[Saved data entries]
* * *
@[simp] theorem State.stamp_pending (i m : Nat) : ((s.stamp i m).2).pending = s.pending := (rfl)
@[simp] theorem State.stamp_regs (i m : Nat) : ((s.stamp i m).2).regs = s.regs := (rfl)
@[simp] theorem State.stamp_latches (i m : Nat) : ((s.stamp i m).2).latches = s.latches := (rfl)
@[simp] theorem State.stamp_heldLow (i m : Nat) : ((s.stamp i m).2).heldLow = s.heldLow := (rfl)
@[simp] theorem State.stamp_now (i m : Nat) : ((s.stamp i m).2).now = s.now := (rfl)
@[simp] theorem State.stamp_free (i m : Nat) : ((s.stamp i m).2).free = s.free := (rfl)
@[simp] theorem State.stamp_islands (i m : Nat) : ((s.stamp i m).2).islands = s.islands := (rfl)
@[simp] theorem State.stamp_tku (i m : Nat) : ((s.stamp i m).2).tku = s.tku := (rfl)
@[simp] theorem State.stamp_flt (i m : Nat) : ((s.stamp i m).2).flt = s.flt := (rfl)
@[simp] theorem State.stamp_evr (i m : Nat) : ((s.stamp i m).2).evr = s.evr := (rfl)
@[simp] theorem State.stamp_mem (i m : Nat) : ((s.stamp i m).2).mem = s.mem := (rfl)
@[simp] theorem State.stamp_hbm (i m : Nat) : ((s.stamp i m).2).hbm = s.hbm := (rfl)
@[simp] theorem State.stamp_flash (i m : Nat) : ((s.stamp i m).2).flash = s.flash := (rfl)
@[simp] theorem State.stamp_live (i m : Nat) : ((s.stamp i m).2).live = s.live := (rfl)
@[simp] theorem State.stamp_fns (i m : Nat) : ((s.stamp i m).2).fns = s.fns := (rfl)
@[simp] theorem State.stamp_hps (i m : Nat) : ((s.stamp i m).2).hps = s.hps := (rfl)
@[simp] theorem State.stamp_queues (i m : Nat) : ((s.stamp i m).2).queues = s.queues := (rfl)
@[simp] theorem State.stamp_tenants (i m : Nat) : ((s.stamp i m).2).tenants = s.tenants := (rfl)
@[simp] theorem State.stamp_macs (i m : Nat) : ((s.stamp i m).2).macs = s.macs := (rfl)
@[simp] theorem State.stamp_pipes (i m : Nat) : ((s.stamp i m).2).pipes = s.pipes := (rfl)
@[simp] theorem State.stamp_tmg (i m : Nat) : ((s.stamp i m).2).tmg = s.tmg := (rfl)
@[simp] theorem State.stamp_tbl (i m : Nat) : ((s.stamp i m).2).tbl = s.tbl := (rfl)
@[simp] theorem State.stamp_cls (i m : Nat) : ((s.stamp i m).2).cls = s.cls := (rfl)
@[simp] theorem State.stamp_sec (i m : Nat) : ((s.stamp i m).2).sec = s.sec := (rfl)
@[simp] theorem State.stamp_eng (i m : Nat) : ((s.stamp i m).2).eng = s.eng := (rfl)
@[simp] theorem State.stamp_mov (i m : Nat) : ((s.stamp i m).2).mov = s.mov := (rfl)
@[simp] theorem State.stamp_stk (i m : Nat) : ((s.stamp i m).2).stk = s.stk := (rfl)
@[simp] theorem State.stamp_cgu (i m : Nat) : ((s.stamp i m).2).cgu = s.cgu := (rfl)
@[simp] theorem State.stamp_rst (i m : Nat) : ((s.stamp i m).2).rst = s.rst := (rfl)
@[simp] theorem State.stamp_fuse (i m : Nat) : ((s.stamp i m).2).fuse = s.fuse := (rfl)
@[simp] theorem State.stamp_cfs (i m : Nat) : ((s.stamp i m).2).cfs = s.cfs := (rfl)
@[simp] theorem State.stamp_mgt (i m : Nat) : ((s.stamp i m).2).mgt = s.mgt := (rfl)
@[simp] theorem State.stamp_mge (i m : Nat) : ((s.stamp i m).2).mge = s.mge := (rfl)
@[simp] theorem State.stamp_chans (i m : Nat) : ((s.stamp i m).2).chans = s.chans := (rfl)
@[simp] theorem State.stamp_bufs (i m : Nat) : ((s.stamp i m).2).bufs = s.bufs := (rfl)
@[simp] theorem State.stamp_poolEmptyAt (i m : Nat) : ((s.stamp i m).2).poolEmptyAt = s.poolEmptyAt := (rfl)
@[simp] theorem State.stamp_out (i m : Nat) : ((s.stamp i m).2).out = s.out := (rfl)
* * *
From the entries above, extract only the lines running from the one containing "s.tmg := (rfl)" through the one containing "s.stk := (rfl)", inclusive.

@[simp] theorem State.stamp_tmg (i m : Nat) : ((s.stamp i m).2).tmg = s.tmg := (rfl)
@[simp] theorem State.stamp_tbl (i m : Nat) : ((s.stamp i m).2).tbl = s.tbl := (rfl)
@[simp] theorem State.stamp_cls (i m : Nat) : ((s.stamp i m).2).cls = s.cls := (rfl)
@[simp] theorem State.stamp_sec (i m : Nat) : ((s.stamp i m).2).sec = s.sec := (rfl)
@[simp] theorem State.stamp_eng (i m : Nat) : ((s.stamp i m).2).eng = s.eng := (rfl)
@[simp] theorem State.stamp_mov (i m : Nat) : ((s.stamp i m).2).mov = s.mov := (rfl)
@[simp] theorem State.stamp_stk (i m : Nat) : ((s.stamp i m).2).stk = s.stk := (rfl)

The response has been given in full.